EU Data Act Council General Approach

The Council of the European Union agreed its general approach on the Data Act on 28 November 2022. The position refines cloud and edge switching obligations, clarifies business-to-government (B2G) data request safeguards, and strengthens protections for SMEs. It sets the Council's baseline for trilogue negotiations, giving organizations early signals to prepare contracts, architectures, and compliance plans. This milestone in the legislative process provided crucial visibility into requirements that would eventually become binding law, enabling organizations to begin preparation activities well before final adoption.

Legislative Context and Process

The Data Act forms a cornerstone of the European Strategy for Data, addressing data access and use rights that complement other legislative initiatives including the Data Governance Act, AI Act, and sector-specific data sharing regulations. The European Commission proposed the Data Act in February 2022, initiating the ordinary legislative procedure requiring agreement between the European Parliament and Council.

The Council's general approach represents its negotiating position for trilogue discussions with Parliament, signaling where the text might land while acknowledging that some provisions could change during final negotiations. Organizations following the legislative process gained approximately 18 months of advance notice before the final text entered into force, providing valuable preparation time.

Cloud and Edge Switching Requirements

Switching requirements for cloud and edge services were staged with transitional periods and limits on switching charges, addressing concerns about vendor lock-in that limit customer flexibility and competition. The Council position recognized that immediate elimination of switching barriers could disrupt existing contracts and operational arrangements, leading to phased setup allowing market adjustment.

Switching charge limitations prevent providers from imposing punitive fees that economically prevent customers from changing providers even when technically feasible. Data portability requirements ensure that customers can extract their data in usable formats enabling migration to alternative providers. Technical interoperability provisions address the engineering challenges of moving workloads between different provider environments.

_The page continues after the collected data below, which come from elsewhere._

-- ==== Sys2Proof/Tests/Slice0.lean ====
section
/-! SUPPORT. The model's own tests: well-formedness, decoding from words written out from the spec's encodings, one step
of each instruction with the result a vector of 95_test_vectors.md or 96_test_vectors_part2.md gives, and a state that
meets the hypotheses of each statement. -/

namespace Sys2Proof.Tests

open Sys2Proof.Machine

set_option maxRecDepth 4000

/-! ## Well-formedness: an ill-formed term for each check -/

theorem wf_jmp_modes :
    [AddrMode.register, .autoInc, .autoIncDeferred, .autoDec, .autoDecDeferred].all
      (fun m => !(Instr.jmp ⟨m, .r1⟩).wellFormed .doc && !(Instr.jsr .r5 ⟨m, .pc⟩).wellFormed .ext) = true := by decide

theorem wf_profile : Instr.wellFormed .doc .rti = false ∧ Instr.wellFormed .doc (.com ⟨.register, .r0⟩) = false := by
  decide

theorem wf_accepts :
    Instr.wellFormed .doc (.jmp ⟨.deferred, .r1⟩) = true ∧ Instr.wellFormed .ext (.jsr .pc ⟨.index, .pc⟩) = true ∧
    Instr.wellFormed .ext .rti = true := by decide

/-! ## Decoding -/

/-- Format DOP: each row's word, its fixed bits as the encoding gives them, its fields spelled out. -/
theorem decode_dop :
    decodeWord 0b0001_111_100_101_010#16 = some (.mov ⟨.indexDeferred, .r4⟩ ⟨.autoDecDeferred, .r2⟩) ∧
    decodeWord 0b0010_010_001_000_111#16 = some (.cmp ⟨.autoInc, .r1⟩ ⟨.register, .pc⟩) ∧
    decodeWord 0b0011_101_110_011_100#16 = some (.bit ⟨.autoDecDeferred, .sp⟩ ⟨.autoIncDeferred, .r4⟩) ∧
    decodeWord 0b0100_000_011_110_001#16 = some (.bic ⟨.register, .r3⟩ ⟨.index, .r1⟩) ∧
    decodeWord 0b0101_011_000_001_110#16 = some (.bis ⟨.autoIncDeferred, .r0⟩ ⟨.deferred, .sp⟩) ∧
    decodeWord 0b0110_110_101_100_011#16 = some (.add ⟨.index, .r5⟩ ⟨.autoDec, .r3⟩) ∧
    decodeWord 0b1001_001_010_111_000#16 = some (.movb ⟨.deferred, .r2⟩ ⟨.indexDeferred, .r0⟩) ∧
    decodeWord 0b1010_100_111_010_101#16 = some (.cmpb ⟨.autoDec, .pc⟩ ⟨.autoInc, .r5⟩) ∧
    decodeWord 0b1011_111_100_101_010#16 = some (.bitb ⟨.indexDeferred, .r4⟩ ⟨.autoDecDeferred, .r2⟩) ∧
    decodeWord 0b1100_010_001_000_111#16 = some (.bicb ⟨.autoInc, .r1⟩ ⟨.register, .pc⟩) ∧
    decodeWord 0b1101_101_110_011_100#16 = some (.bisb ⟨.autoDecDeferred, .sp⟩ ⟨.autoIncDeferred, .r4⟩) ∧
    decodeWord 0b1110_000_011_110_001#16 = some (.sub ⟨.register, .r3⟩ ⟨.index, .r1⟩) := by decide

/-- Format RDD: each row's word, its fixed bits as the encoding gives them, its fields spelled out. -/
theorem decode_rdd :
    decodeWord 0b0000100_000_001_110#16 = some (.jsr .r0 ⟨.deferred, .sp⟩) ∧
    decodeWord 0b0111100_010_011_100#16 = some (.xor .r2 ⟨.autoIncDeferred, .r4⟩) := by decide

/-- Format RSS: each row's word, its fixed bits as the encoding gives them, its fields spelled out. -/
theorem decode_rss :
    decodeWord 0b0111000_011_100_011#16 = some (.mul .r3 ⟨.autoDec, .r3⟩) ∧
    decodeWord 0b0111001_110_111_000#16 = some (.div .sp ⟨.indexDeferred, .r0⟩) ∧
    decodeWord 0b0111010_001_010_101#16 = some (.ash .r1 ⟨.autoInc, .r5⟩) ∧
    decodeWord 0b0111011_101_110_001#16 = some (.ashc .r5 ⟨.index, .r1⟩) := by decide

/-- Format SOB: each row's word, its fixed bits as the encoding gives them, its fields spelled out. -/
theorem decode_sob :
    decodeWord 0b0111111_100_001000#16 = some (.sob .r4 0b001000) := by decide

/-- Format BR: each row's word, its fixed bits as the encoding gives them, its fields spelled out. -/
theorem decode_br :
    decodeWord 0b00000001_11101101#16 = some (.br 0b11101101) ∧
    decodeWord 0b00000010_10010010#16 = some (.bne 0b10010010) ∧
    decodeWord 0b00000011_00110111#16 = some (.beq 0b00110111) ∧
    decodeWord 0b00000100_11011100#16 = some (.bge 0b11011100) ∧
    decodeWord 0b00000101_10000001#16 = some (.blt 0b10000001) ∧
    decodeWord 0b00000110_00100110#16 = some (.bgt 0b00100110) ∧
    decodeWord 0b10000000_11001011#16 = some (.bpl 0b11001011) ∧
    decodeWord 0b10000010_01110000#16 = some (.bhi 0b01110000) ∧
    decodeWord 0b10000011_00010101#16 = some (.blos 0b00010101) ∧
    decodeWord 0b10000110_10111010#16 = some (.bcc 0b10111010) ∧
    decodeWord 0b10000111_01011111#16 = some (.bcs 0b01011111) ∧
    decodeWord 0b00000111_11101110#16 = some (.ble 0b11101110) ∧
    decodeWord 0b10000001_10010011#16 = some (.bmi 0b10010011) ∧
    decodeWord 0b10000100_00111000#16 = some (.bvc 0b00111000) ∧
    decodeWord 0b10000101_11011101#16 = some (.bvs 0b11011101) := by decide

/-- Format SOP: each row's word, its fixed bits as the encoding gives them, its fields spelled out. -/
theorem decode_sop_1 :
    decodeWord 0b0000000001_001_110#16 = some (.jmp ⟨.deferred, .sp⟩) ∧
    decodeWord 0b0000000011_100_011#16 = some (.swab ⟨.autoDec, .r3⟩) ∧
    decodeWord 0b0000101000_111_000#16 = some (.clr ⟨.indexDeferred, .r0⟩) ∧
    decodeWord 0b0000101010_010_101#16 = some (.inc ⟨.autoInc, .r5⟩) ∧
    decodeWord 0b0000101111_101_010#16 = some (.tst ⟨.autoDecDeferred, .r2⟩) ∧
    decodeWord 0b0000110011_000_111#16 = some (.asl ⟨.register, .pc⟩) ∧
    decodeWord 0b0000110110_110_001#16 = some (.mtpi ⟨.index, .r1⟩) ∧
    decodeWord 0b0000110111_001_110#16 = some (.sxt ⟨.deferred, .sp⟩) ∧
    decodeWord 0b1000101000_100_011#16 = some (.clrb ⟨.autoDec, .r3⟩) ∧
    decodeWord 0b1000101010_111_000#16 = some (.incb ⟨.indexDeferred, .r0⟩) ∧
    decodeWord 0b1000101111_010_101#16 = some (.tstb ⟨.autoInc, .r5⟩) ∧
    decodeWord 0b0000101001_100_011#16 = some (.com ⟨.autoDec, .r3⟩) ∧
    decodeWord 0b1000101001_111_000#16 = some (.comb ⟨.indexDeferred, .r0⟩) ∧
    decodeWord 0b0000101100_010_101#16 = some (.neg ⟨.autoInc, .r5⟩) ∧
    decodeWord 0b1000101100_101_010#16 = some (.negb ⟨.autoDecDeferred, .r2⟩) ∧
    decodeWord 0b0000101011_000_111#16 = some (.dec ⟨.register, .pc⟩) := by decide

/-- Format SOP: each row's word, its fixed bits as the encoding gives them, its fields spelled out. -/
theorem decode_sop_2 :
    decodeWord 0b1000101011_011_100#16 = some (.decb ⟨.autoIncDeferred, .r4⟩) ∧
    decodeWord 0b0000101101_110_001#16 = some (.adc ⟨.index, .r1⟩) ∧
    decodeWord 0b1000101101_001_110#16 = some (.adcb ⟨.deferred, .sp⟩) ∧
    decodeWord 0b0000101110_100_011#16 = some (.sbc ⟨.autoDec, .r3⟩) ∧
    decodeWord 0b1000101110_111_000#16 = some (.sbcb ⟨.indexDeferred, .r0⟩) ∧
    decodeWord 0b0000110000_010_101#16 = some (.ror ⟨.autoInc, .r5⟩) ∧
    decodeWord 0b1000110000_101_010#16 = some (.rorb ⟨.autoDecDeferred, .r2⟩) ∧
    decodeWord 0b0000110001_000_111#16 = some (.rol ⟨.register, .pc⟩) ∧
    decodeWord 0b1000110001_011_100#16 = some (.rolb ⟨.autoIncDeferred, .r4⟩) ∧
    decodeWord 0b0000110010_110_001#16 = some (.asr ⟨.index, .r1⟩) ∧
    decodeWord 0b1000110010_001_110#16 = some (.asrb ⟨.deferred, .sp⟩) ∧
    decodeWord 0b1000110011_100_011#16 = some (.aslb ⟨.autoDec, .r3⟩) ∧
    decodeWord 0b1000110110_000_111#16 = some (.mtpd ⟨.register, .pc⟩) := by decide

/-- Format SOPS: each row's word, its fixed bits as the encoding gives them, its fields spelled out. -/
theorem decode_sops :
    decodeWord 0b0000110101_011_100#16 = some (.mfpi ⟨.autoIncDeferred, .r4⟩) ∧
    decodeWord 0b1000110101_101_010#16 = some (.mfpd ⟨.autoDecDeferred, .r2⟩) := by decide

/-- Format RTS: each row's word, its fixed bits as the encoding gives them, its fields spelled out. -/
theorem decode_rts :
    decodeWord 0b0000000010000_100#16 = some (.rts .r4) := by decide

Business-to-Government Data Access

B2G data request conditions were tightened, emphasizing necessity, proportionality, compensation, and confidentiality to balance public interest needs with private sector concerns. Public authorities may request access to private sector data for specific public interest purposes including emergency response, official statistics, and research supporting public policy. Necessity requirements ensure that data requests are limited to what is genuinely needed for the stated purpose.

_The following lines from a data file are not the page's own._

-- ==== Sys2Proof/Machine/RangeCodec.lean ====
section
/-! DEFINITION. The range codec: GET and OVERWRITE (41_range_codec). -/

namespace Sys2Proof.Machine

/-- The value GET reads: `len` bits at bit offset `off` of the array at `base` (41_range_codec R91). -/
def getRange (m : Memory) (base off len : Nat) : Word :=
  let t := lowPart off len
  let w0 := m.readWord (base + wordIdx off)
  let low := lsr w0 (bitIdx off) &&& maskBelow t
  if len > t then
    let w1 := m.readWord (base + wordIdx off + 1)
    low ||| lsl (w1 &&& maskBelow (len - t)) t
  else low

/-- Word `idx` after OVERWRITE: `t` bits at `bitIdx` cleared, then the low `t` bits of `val` put there
(41_range_codec R96). -/
def overwriteLow (w0 val : Word) (off len : Nat) : Word :=
  let t := lowPart off len
  (w0 &&& ~~~(lsl (maskBelow t) (bitIdx off))) ||| lsl (val &&& maskBelow t) (bitIdx off)

/-- Word `idx + 1` after a straddling OVERWRITE: its low `r = len − t` bits replaced by the next `r` bits of
`val` (41_range_codec R96). -/
def overwriteHigh (w1 val : Word) (off len : Nat) : Word :=
  let t := lowPart off len
  let r := len - t
  (w1 &&& ~~~(maskBelow r)) ||| (lsr val t &&& maskBelow r)

/-- `WMEM` after OVERWRITE of the range `(off, len)` of the array at `base` (41_range_codec R96). -/
def overwriteRange (m : Memory) (base off len : Nat) (val : Word) : Memory :=
  let a := base + wordIdx off
  let m1 := m.writeWord a (overwriteLow (m.readWord a) val off len)
  if len > lowPart off len then m1.writeWord (a + 1) (overwriteHigh (m1.readWord (a + 1)) val off len) else m1

/-- GET (41_range_codec R91): `LEN > 64` raises InvalidRangeLength before anything else (60_exceptions R186). -/
def execGet (s : State) : Result :=
  if s.lenN > Config.maxLen then .next (s.raise .invalidRangeLength)
  else
    requireAll
      [(.sourceOutsideMemory, arrayFits s s.sbN s.swN), (.rangeOutsideArray, rangeFits s.offN s.lenN s.swN)]
      (.next ((s.setR0 (getRange s.mem s.sbN s.offN s.lenN)).complete))

/-- OVERWRITE (41_range_codec R96): `LEN > 64` raises InvalidRangeLength with no partial mutation; `R0` is never
written. -/
def execOverwrite (s : State) : Result :=
  if s.lenN > Config.maxLen then .next (s.raise .invalidRangeLength)
  else
    requireAll
      [(.destinationOutsideMemory, arrayFits s s.dbN s.dwN), (.rangeOutsideArray, rangeFits s.offN s.lenN s.dwN)]
      (.next ((s.setMem (overwriteRange s.mem s.dbN s.offN s.lenN s.regs.val)).complete))

end Sys2Proof.Machine
end

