/-- Two keys of one vector of two bits each, put side by side at 16 and 17. -/
theorem witness_InterleavedKeysCompareInZOrder :
    ∃ s t s' t' u : State, exec .interleave s = .next t ∧ s'.mem = t.mem ∧ s'.aw = t.aw ∧ s'.regs.len = s.regs.len ∧
      s'.regs.aux = s.regs.aux ∧ disjointWords s.dbN t.r0.toNat s'.dbN t.r0.toNat ∧ exec .interleave s' = .next t' ∧
      u.mem = t'.mem ∧ u.aw = t'.aw ∧ u.regs.sb = s.regs.db ∧ u.regs.sw = t.r0 ∧ u.regs.db = s'.regs.db ∧
      u.regs.dw = t'.r0 := by
  let s := machine (regs 0 1 16 0 0 1 2) [(0, 2), (1, 1)]
  let s' := (afterInterleave s).setRegs (regs 1 1 17 0 0 1 2)
  have h : exec .interleave s = .next (afterInterleave s) := by
    rcases execInterleave_cases s with ⟨-, e⟩ | ⟨d, -⟩
    · exact e
    · exact absurd (by decide) d
  have h' : exec .interleave s' = .next (afterInterleave s') := by
    rcases execInterleave_cases s' with ⟨-, e⟩ | ⟨d, -⟩
    · exact e
    · exact absurd (by decide) d
  exact ⟨s, _, s', _, (afterInterleave s').setRegs ⟨16, (afterInterleave s).r0, 17, (afterInterleave s').r0, 0, 0, 0, 0⟩,
    h, rfl, rfl, rfl, rfl, by decide, h', rfl, rfl, rfl, rfl, rfl, rfl⟩

/-- Cursor positions 0, 63 and 64 of the two words. -/
theorem witness_CursorPositionIsAMirroredOffset :
    ∀ p ∈ [(63, 0), (0, 63), (127, 64)], (getStart p.1 1).offN = p.2 - p.2 % 64 + (63 - p.2 % 64) ∧
      (getStart p.1 1).lenN = 1 ∧ getDefined (getStart p.1 1) := by decide

/-- The largest value that fits, and the smallest that does not. -/
theorem witness_PseudoCommandsRunTheirCommand :
    (∀ v ∈ [2 ^ 64 - 1, 0], v < 2 ^ 64) ∧ lineEvents 6 (expandCall (.create (2 ^ 64) 0)) = none := by decide

theorem witness_PrintedHexReadsBack :
    decode 0x00000005#32 = .ok .copy ∧ ∀ i, decode 0xDEADBEEF#32 ≠ .ok i :=
  ⟨by decide, fun i => by cases i <;> decide⟩

/-- Both sides of each bound. -/
theorem witness_LinesThatDoNotFitStandForNothing :
    (lineEvent 6 (.wr 10 (2 ^ 64 - 1)) ≠ none ∧ lineEvent 6 (.wr 10 (2 ^ 64)) = none ∧ lineEvent 6 (.wr 11 0) = none) ∧
    (lineEvent 6 (.rd 10) ≠ none ∧ lineEvent 6 (.rd 11) = none) ∧
    (lineEvent 6 (.wrw 63 1) ≠ none ∧ lineEvent 6 (.wrw 64 1) = none ∧ lineEvent 6 (.wrw 0 (2 ^ 64)) = none) ∧
    (lineEvent 6 (.rdw 63) ≠ none ∧ lineEvent 6 (.rdw 64) = none) ∧
    (lineEvent 6 (.issueW (2 ^ 32 - 1)) ≠ none ∧ lineEvent 6 (.issueW (2 ^ 32)) = none) ∧
    lineEvents 6 [.rd 0, .rdw 64] = none ∧ lineEvents 6 [.rd 0, .rdw 63] = some [.rd 0, .rdw 63] ∧
    readLine 6 "RDW 63" = some [.rdw 63] := by decide

end Sys2Proof.Tests
end

section
/-! The mask of the low bits, `maskBelow` (00_scope R13), and the widths the commands apply it to. -/

namespace Sys2Proof.Machine

/-! ## Widths of masks (41_range_codec R90, 42_bit_mover R111) -/

theorem lowPart_le_len (off len : Nat) : lowPart off len ≤ len := Nat.min_le_left _ _

theorem chunkLen_le_wordSize (s d : Nat) : chunkLen s d ≤ 64 :=
  (Nat.le_add_left _ _).trans (chunkLen_le s d).1

/-- Inside a word, `maskBelow n` has exactly the bits below `n`. -/
theorem getLsbD_maskBelow_of_lt (n : Nat) {k : Nat} (hk : k < 64) : (maskBelow n).getLsbD k = decide (k < n) := by
  rw [getLsbD_maskBelow, decide_eq_true hk, Bool.true_and]

/-- Settles O26: the value by `toNat_maskBelow` and the bits by `getLsbD_maskBelow`; a part of a range is at most its
length, and a chunk and a bit index stay inside one word. -/
theorem maskBelowIsAllOnesBelow : Obligations.MaskBelowIsAllOnesBelow := by
  refine ⟨fun n hn => ⟨toNat_maskBelow n hn, fun _ hk => getLsbD_maskBelow_of_lt n hk⟩,
    by decide, by decide, by decide, by decide, fun off len hlen => ⟨?lowBits, ?highBits⟩, chunkLen_le_wordSize,
    fun off => (bitIdx_lt off).le⟩
  case lowBits => exact (lowPart_le_len off len).trans hlen
  case highBits => exact (Nat.sub_le _ _).trans hlen

end Sys2Proof.Machine
end

section
/-! What a command, a served event and a step do to each part of the state. -/

namespace Sys2Proof.Machine

open Safety (StateInv shellKept)

/-! ## `STATUS` (10_state R26) -/

/-- Masking out bits 4:0 keeps the reserved bits alone. -/
theorem getLsbD_reserved (st : Word) (k : Nat) :
    (st &&& ~~~0x1F#64).getLsbD k = (decide (5 ≤ k) && st.getLsbD k) := by
  rcases Nat.lt_or_ge k 64 with hk | hk
  · rw [BitVec.getLsbD_and, Bool.and_comm]
    congr 1
    interval_cases k <;> rfl
  · simp [BitVec.getLsbD_of_ge _ _ hk]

Proportionality requirements balance public benefits against burdens on data holders. Compensation provisions acknowledge that responding to data requests imposes costs that public authorities should defray. Confidentiality protections address concerns that B2G data sharing could expose trade secrets or commercially sensitive information.

SME Protections and Exemptions

SME protections were reinforced, including exemptions from certain obligations and limits on unfair contractual terms that could disadvantage smaller organizations. The Council recognized that full compliance obligations could burden SMEs disproportionately relative to their resources and market power.

Exemptions reduce compliance costs for smaller organizations while maintaining protections for their interests as data users and customers. Unfair contractual term provisions address power imbalances in negotiations between SMEs and larger trading partners that could impose one-sided data access restrictions. If you are affected, evaluate whether their SME customers benefit from these protections and ensure their contractual practices comply with fairness requirements.

Implications for Cloud Customers

Cloud customers should begin aligning contract language and technical plans with the Council's switching expectations to reduce lock-in and enable portability even before final text adoption. Contract reviews should identify current switching restrictions including notice periods, switching fees, and data export limitations. Technical planning should address data portability, application migration, and operational continuity during provider transitions. If you are affected, develop switching playbooks documenting procedures for changing providers, reducing the practical barriers that complement contractual lock-in.

Data Holder Preparation

Data holders must anticipate B2G access requests, building processes for lawful disclosure, auditing, and transparency to customers regarding government data sharing. Process design should address request intake, legitimacy verification, scope negotiation, technical fulfillment, compensation recovery, and record keeping. Customer transparency helps maintain trust by informing customers when their data has been shared with public authorities and for what purposes. Legal review should evaluate disclosure obligations, exemptions, and appeal rights that data holders can exercise when requests appear improper.

Implementation Planning

Review current cloud contracts for switching fees, timelines, and data export formats; draft playbooks to meet Council timelines once finalized. Design data governance workflows for handling emergency or public-interest B2G requests with documentation and challenge mechanisms. Identify SME customers and ensure product terms and data access conditions reflect the Council's fairness and exemption criteria. If you are affected, track trilogue negotiations and final text adoption to refine their setup plans as requirements crystallize.